■ Brief ■
Please output exactly the part of the records below that opens with the line containing "3) | .cwPeerLost => (0x0902, 0)" and closes with the line containing "def pdMem : Nat := 2", both lines included, and nothing else.

** Study material follows **

-- ==== Sys2Proof/Machine/Report.lean ====
section
/-!
DEFINITION. What the device reports: error records and their rings, MSI-X messages, lock violations, isolation violations
and the triggers of Spur faults. Every chapter reports through these.
-/
namespace Sys2Proof.Machine

/-- TYPE and SEV of an error type (Table FR-2). -/
def ErrType.code : ErrType → Nat × Nat
  | .regRsvd => (0x0101, 1) | .lockViol => (0x0102, 1) | .hostFwwr => (0x0103, 1) | .isolation => (0x0104, 1)
  | .fuseDrift => (0x0105, 0) | .strapChg => (0x0106, 0) | .sLost => (0x0107, 2)
  | .idReject => (0x0201, 0) | .hotpixOvf => (0x0202, 0) | .cardTblUe => (0x0203, 2) | .eqUe => (0x0204, 2)
  | .eqPtr => (0x0205, 2) | .cardFail => (0x0206, 3) | .headLost => (0x0207, 0)
  | .napUe => (0x0301, 2) | .egoSuspend => (0x0302, 0) | .trkIdExh => (0x0303, 0) | .sharedFail => (0x0304, 4)
  | .sramUe => (0x0401, 2) | .dmaErr => (0x0402, 1) | .tkcOvf => (0x0403, 2) | .descErr => (0x0404, 2)
  | .teRemoved => (0x0405, 3) | .rerunFail => (0x0406, 2) | .millRemoved => (0x0407, 3)
  | .msSat => (0x0501, 0) | .bpErr => (0x0502, 1) | .battUe => (0x0503, 2)
  | .kerbFault => (0x0601, 5)
  | .nccFail => (0x0701, 3) | .spurDead => (0x0702, 4) | .mbFetch => (0x0703, 2) | .hostDma => (0x0704, 2)
  | .nanOut => (0x0705, 0) | .spurFault => (0x0706, 4)
  | .chFailed => (0x0801, 4) | .linkUe => (0x0802, 2)
  | .cwPortFail => (0x0901, 3) | .cwPeerLost => (0x0902, 0)
  | .retErr => (0x0A01, 4) | .regFail => (0x0A02, 0) | .bow => (0x0A03, 5) | .regFault => (0x0A04, 3)

/-- Numbers of the power domains (Table PW-1). -/
def pdCtrl : Nat := 0
def pdHost : Nat := 1
def pdMem : Nat := 2
def pdAux : Nat := 3
def pdWla : Nat := 4
def pdWlb : Nat := 5
def pdFul : Nat := 6
def pdKerb : Nat := 7
def pdMq (q : Nat) : Nat := 8 + q
def pdCw : Nat := 12

/-- Whether a power domain is on. -/
def State.domOn (s : State) (d : Nat) : Bool := bit (s.rd .PM_STATUS_DOM_ON) d

/-- The domain of a Wayline port and its carding unit (Table AR-3). -/
def wlDomain (port : Nat) : Nat := if port < 4 then pdWla else pdWlb

/-! ### PCIe functions -/

/-- The state of a PCIe function. -/
def State.fn (s : State) (f : Nat) : FnSt := Table.get {} s.fns f

/-- Change the state of a PCIe function. -/
def State.onFn (s : State) (f : Nat) (g : FnSt → FnSt) : State := s.onFns fun t => Table.upd {} t f g

/-- Whether a function exists: PF0 always, VFn while VF Enable = 1 and NumVFs ≥ n (R488). -/
def State.fnExists (s : State) (f : Nat) : Bool := f == 0 || (s.vfEnable && f ≤ s.numVfs)

/-- Whether the device may issue requests for a function (R501); for one whose TDI is in ERROR it issues none (R382). -/
def State.mayIssue (s : State) (f : Nat) : Bool := (s.fn f).bme && !(s.fn f).d3hot && s.rd .SPUR_TDI f != 3

/-- The device accepts configuration requests (R506): with PD_HOST on, PCIE_PERST_N high, and no earlier than 100 ms after it rose. -/
def State.cfgOpen (s : State) : Bool := s.domOn pdHost && !s.link.perstLow && s.link.cfgFrom ≤ s.raw

/-- A request of a function leaves; while its TDI is in RUN it carries the T bit (R381). -/
def State.request (s : State) (f : Nat) (p : HostPost) : State := s.emit (.host f p (s.rd .SPUR_TDI f == 2))

/-- Send a posted request on a function, or hold it, in order, while no request may be issued (R501). A function that does
not exist has no host path (R488). -/
def State.post (s : State) (f : Nat) (p : HostPost) : State :=
  if !s.fnExists f then s
  else if s.mayIssue f then s.request f p
  else s.onFn f fun x => { x with held := x.held ++ [p] }

/-- Raise a vector of a function (R499): a masked or disabled one sets its PBA bit and sends nothing. -/
def State.irq (s : State) (f v : Nat) : State :=
  if !s.fnExists f then s
  else
    let x := s.fn f
    if !x.msixEn || x.fnMask || bit x.vecMask v then s.onFn f fun x => { x with pba := setBit x.pba v true }
    else s.post f (.msix v)

/-! ### Error records (R537 to R540) -/

/-- The error ring of a Spur. -/
def State.errRing (s : State) (spur : Nat) : ErrRing := Table.get {} s.errs spur

/-- Write a record for an event of Spur `owner` into the ring of Spur `dst` (R537, R538): a full ring loses it and counts
ERR_OVF_CNT, and the next record written has LOST = 1. Once readable, vector 0 of the Spur's function is sent. -/
def State.recordTo (s : State) (dst owner : Nat) (t : ErrType) (unit : Nat) (detail : List Nat) : State :=
  let g := s.errRing dst
  if 64 ≤ g.recs.length then
    ((s.onErrs fun e => Table.upd {} e dst fun g => { g with lost := true }).count .ERR_OVF_CNT dst).put .ERR_STAT_OVF dst true
  else
    let r : ErrRec :=
      { typ := t, spur := owner, copy := dst == 0 && owner != 0, lost := g.lost, epoch := s.rd .ERR_EPOCH dst,
        unit := unit % 2 ^ 16, stamp := s.now, detail := (detail ++ [0, 0, 0, 0]).take 4 }
    (s.onErrs fun e => Table.upd {} e dst fun g => { recs := g.recs ++ [r], lost := false }).irq dst 0

/-- A record to the owning Spur alone. -/
def State.record (s : State) (owner : Nat) (t : ErrType) (unit : Nat) (detail : List Nat) : State :=
  s.recordTo owner owner t unit detail

/-- A record "to the owning Spur and to Spur 0": a single record when the owner is Spur 0 (R537). -/
def State.record2 (s : State) (owner : Nat) (t : ErrType) (unit : Nat) (detail : List Nat) : State :=
  let s := s.recordTo owner owner t unit detail
  if owner = 0 then s else s.recordTo 0 owner t unit detail

/-! ### Spur fault triggers (R544, R545) -/

/-- A trigger of a Spur fault: the first sets ERR_FAULT.CODE, of several in one cycle the lowest code; one that arrives while the
Spur is FAULTED changes nothing (R545). The steps of R546 are the command SPUR_FAULT. -/
def State.spurTrigger (s : State) (spur code : Nat) : State :=
  let old := s.rd .ERR_FAULT_CODE spur
  if s.rd .SPUR_STATE spur = 3 then s
  else if old = 0 then (s.wr .ERR_FAULT_CODE spur code).onSec fun x => { x with faultAt := Table.insert x.faultAt spur s.raw }
  else if code < old ∧ (s.sec.faultAt.any fun e => e.1 == spur && e.2 == s.raw) then s.wr .ERR_FAULT_CODE spur code
  else s

/-! ### Isolation violations (R384) -/

/-- Class codes of R384. -/
def isoMilestone : Nat := 1
def isoBatt : Nat := 2
def isoVerdict : Nat := 3
def isoDma : Nat := 4
def isoMmio : Nat := 5

/-- An isolation violation by a Spur (R384): count, log entry, record to Spur 0, and a fault of the Spur when the count
reaches ISO_FAULT_N. -/
def State.isoViolation (s : State) (spur cls obj : Nat) : State :=
  let s := s.count .ISO_CNT spur
  let s :=
    if 32 ≤ s.isoLog.length then s.count .ISO_OVF
    else (s.onIsoLog (· ++ [{ spur := spur, cls := cls, obj := obj % 2 ^ 16, stamp := s.now % 2 ^ 32 }])).irq 0 19
  let s := s.recordTo 0 spur .isolation obj [cls]
  let n := s.rd .ISO_FAULT_N spur
  if n ≠ 0 ∧ s.rd .ISO_CNT spur = n then s.spurTrigger spur 2 else s

/-! ### Lock violations (R6, R385) -/

/-- SEC_LV.REQ of a requester (Table SP-12). -/
def lvReq : Agent → Nat
  | .host f _ => f.val
  | .fw c => 0x80 + c.val

/-- One lock violation at a BAR0 offset (R385). -/
def State.lockViolation (s : State) (who : Agent) (off : Nat) : State :=
  let first := !s.flag .SEC_LV_LOCKVIOL
  let s := s.count .SEC_LV_CNT
  let s := s.when first fun s =>
    (((s.wr .SEC_LV_ADDR 0 off).wr .SEC_LV_REQ 0 (lvReq who)).put .SEC_LV_LOCKVIOL 0 true).irq 0 19
  s.recordTo 0 0 .lockViol (lvReq who) [off]

/-- The Kerb is armed. -/
def State.armed (s : State) : Bool := s.flag .KRB_STAT_ARMED

/-- Set the time-quality code and vector 18 of PF0 when it changes (Table HM-5). -/
def State.setTq (s : State) (tq : Nat) : State :=
  if s.rd .TIME_STAT_TQ = tq then s else (s.wr .TIME_STAT_TQ 0 tq).irq 0 18

end Sys2Proof.Machine
end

** End of Study material **

■ Solved exercise ■
  | .cwPortFail => (0x0901, 3) | .cwPeerLost => (0x0902, 0)
  | .retErr => (0x0A01, 4) | .regFail => (0x0A02, 0) | .bow => (0x0A03, 5) | .regFault => (0x0A04, 3)

/-- Numbers of the power domains (Table PW-1). -/
def pdCtrl : Nat := 0
def pdHost : Nat := 1
def pdMem : Nat := 2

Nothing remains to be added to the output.